Top of DATA FOR THE TASK
-- ==== Sys2Proof/Laws/State.lean ====
section
/-! SUPPORT. What each update of the state leaves in each field, so that no proof unfolds a record update. -/

namespace Sys2Proof.Machine

open Sys2Proof

/-! ### `setNZ` -/

@[simp] theorem State.setNZ_regs (s : State) (w : Width) (v : Word) :
    (s.setNZ w v).regs = s.regs := rfl

@[simp] theorem State.setNZ_flags (s : State) (w : Width) (v : Word) :
    (s.setNZ w v).flags = { s.flags with n := w.sign v, z := w.trunc v == 0 } := rfl

@[simp] theorem State.setNZ_line (s : State) (w : Width) (v : Word) :
    (s.setNZ w v).line = s.line := rfl

@[simp] theorem State.setNZ_ilatch (s : State) (w : Width) (v : Word) :
    (s.setNZ w v).ilatch = s.ilatch := rfl

@[simp] theorem State.setNZ_fault (s : State) (w : Width) (v : Word) :
    (s.setNZ w v).fault = s.fault := rfl

@[simp] theorem State.setNZ_mem (s : State) (w : Width) (v : Word) :
    (s.setNZ w v).mem = s.mem := rfl

@[simp] theorem State.setNZ_env (s : State) (w : Width) (v : Word) :
    (s.setNZ w v).env = s.env := rfl

@[simp] theorem State.setNZ_log (s : State) (w : Width) (v : Word) :
    (s.setNZ w v).log = s.log := rfl

/-! ### `setZ` -/

@[simp] theorem State.setZ_regs (s : State) (v : Word) :
    (s.setZ v).regs = s.regs := rfl

@[simp] theorem State.setZ_flags (s : State) (v : Word) :
    (s.setZ v).flags = { s.flags with z := v == 0 } := rfl

@[simp] theorem State.setZ_line (s : State) (v : Word) :
    (s.setZ v).line = s.line := rfl

@[simp] theorem State.setZ_ilatch (s : State) (v : Word) :
    (s.setZ v).ilatch = s.ilatch := rfl

@[simp] theorem State.setZ_fault (s : State) (v : Word) :
    (s.setZ v).fault = s.fault := rfl

@[simp] theorem State.setZ_mem (s : State) (v : Word) :
    (s.setZ v).mem = s.mem := rfl

@[simp] theorem State.setZ_env (s : State) (v : Word) :
    (s.setZ v).env = s.env := rfl

@[simp] theorem State.setZ_log (s : State) (v : Word) :
    (s.setZ v).log = s.log := rfl

/-! ### `setC` -/

@[simp] theorem State.setC_regs (s : State) (c : Bool) :
    (s.setC c).regs = s.regs := rfl

@[simp] theorem State.setC_flags (s : State) (c : Bool) :
    (s.setC c).flags = { s.flags with c := c } := rfl

@[simp] theorem State.setC_line (s : State) (c : Bool) :
    (s.setC c).line = s.line := rfl

@[simp] theorem State.setC_ilatch (s : State) (c : Bool) :
    (s.setC c).ilatch = s.ilatch := rfl

@[simp] theorem State.setC_fault (s : State) (c : Bool) :
    (s.setC c).fault = s.fault := rfl

@[simp] theorem State.setC_mem (s : State) (c : Bool) :
    (s.setC c).mem = s.mem := rfl

@[simp] theorem State.setC_env (s : State) (c : Bool) :
    (s.setC c).env = s.env := rfl

@[simp] theorem State.setC_log (s : State) (c : Bool) :
    (s.setC c).log = s.log := rfl

/-! ### `clearIndexHigh` -/

@[simp] theorem State.clearIndexHigh_regs (s : State) :
    (s.clearIndexHigh).regs = { s.regs with x := zeroExt (lowByte s.regs.x), y := zeroExt (lowByte s.regs.y) } := rfl

@[simp] theorem State.clearIndexHigh_flags (s : State) :
    (s.clearIndexHigh).flags = s.flags := rfl

@[simp] theorem State.clearIndexHigh_line (s : State) :
    (s.clearIndexHigh).line = s.line := rfl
Bottom of DATA FOR THE TASK
### ACTIVITY
Reproduce every record above, word for word.

### RESULT FOR THIS EXERCISE
-- ==== Sys2Proof/Laws/State.lean ====
section
/-! SUPPORT. What each update of the state leaves in each field, so that no proof unfolds a record update. -/

namespace Sys2Proof.Machine

open Sys2Proof

/-! ### `setNZ` -/

@[simp] theorem State.setNZ_regs (s : State) (w : Width) (v : Word) :
    (s.setNZ w v).regs = s.regs := rfl

@[simp] theorem State.setNZ_flags (s : State) (w : Width) (v : Word) :
    (s.setNZ w v).flags = { s.flags with n := w.sign v, z := w.trunc v == 0 } := rfl

@[simp] theorem State.setNZ_line (s : State) (w : Width) (v : Word) :
    (s.setNZ w v).line = s.line := rfl

@[simp] theorem State.setNZ_ilatch (s : State) (w : Width) (v : Word) :
    (s.setNZ w v).ilatch = s.ilatch := rfl

@[simp] theorem State.setNZ_fault (s : State) (w : Width) (v : Word) :
    (s.setNZ w v).fault = s.fault := rfl

@[simp] theorem State.setNZ_mem (s : State) (w : Width) (v : Word) :
    (s.setNZ w v).mem = s.mem := rfl

@[simp] theorem State.setNZ_env (s : State) (w : Width) (v : Word) :
    (s.setNZ w v).env = s.env := rfl

@[simp] theorem State.setNZ_log (s : State) (w : Width) (v : Word) :
    (s.setNZ w v).log = s.log := rfl

/-! ### `setZ` -/

@[simp] theorem State.setZ_regs (s : State) (v : Word) :
    (s.setZ v).regs = s.regs := rfl

@[simp] theorem State.setZ_flags (s : State) (v : Word) :
    (s.setZ v).flags = { s.flags with z := v == 0 } := rfl

@[simp] theorem State.setZ_line (s : State) (v : Word) :
    (s.setZ v).line = s.line := rfl

@[simp] theorem State.setZ_ilatch (s : State) (v : Word) :
    (s.setZ v).ilatch = s.ilatch := rfl

@[simp] theorem State.setZ_fault (s : State) (v : Word) :
    (s.setZ v).fault = s.fault := rfl

@[simp] theorem State.setZ_mem (s : State) (v : Word) :
    (s.setZ v).mem = s.mem := rfl

@[simp] theorem State.setZ_env (s : State) (v : Word) :
    (s.setZ v).env = s.env := rfl

@[simp] theorem State.setZ_log (s : State) (v : Word) :
    (s.setZ v).log = s.log := rfl

/-! ### `setC` -/

@[simp] theorem State.setC_regs (s : State) (c : Bool) :
    (s.setC c).regs = s.regs := rfl

@[simp] theorem State.setC_flags (s : State) (c : Bool) :
    (s.setC c).flags = { s.flags with c := c } := rfl

@[simp] theorem State.setC_line (s : State) (c : Bool) :
    (s.setC c).line = s.line := rfl

@[simp] theorem State.setC_ilatch (s : State) (c : Bool) :
    (s.setC c).ilatch = s.ilatch := rfl

@[simp] theorem State.setC_fault (s : State) (c : Bool) :
    (s.setC c).fault = s.fault := rfl

@[simp] theorem State.setC_mem (s : State) (c : Bool) :
    (s.setC c).mem = s.mem := rfl

@[simp] theorem State.setC_env (s : State) (c : Bool) :
    (s.setC c).env = s.env := rfl

@[simp] theorem State.setC_log (s : State) (c : Bool) :
    (s.setC c).log = s.log := rfl

/-! ### `clearIndexHigh` -/

@[simp] theorem State.clearIndexHigh_regs (s : State) :
    (s.clearIndexHigh).regs = { s.regs with x := zeroExt (lowByte s.regs.x), y := zeroExt (lowByte s.regs.y) } := rfl

@[simp] theorem State.clearIndexHigh_flags (s : State) :
    (s.clearIndexHigh).flags = s.flags := rfl

@[simp] theorem State.clearIndexHigh_line (s : State) :
    (s.clearIndexHigh).line = s.line := rfl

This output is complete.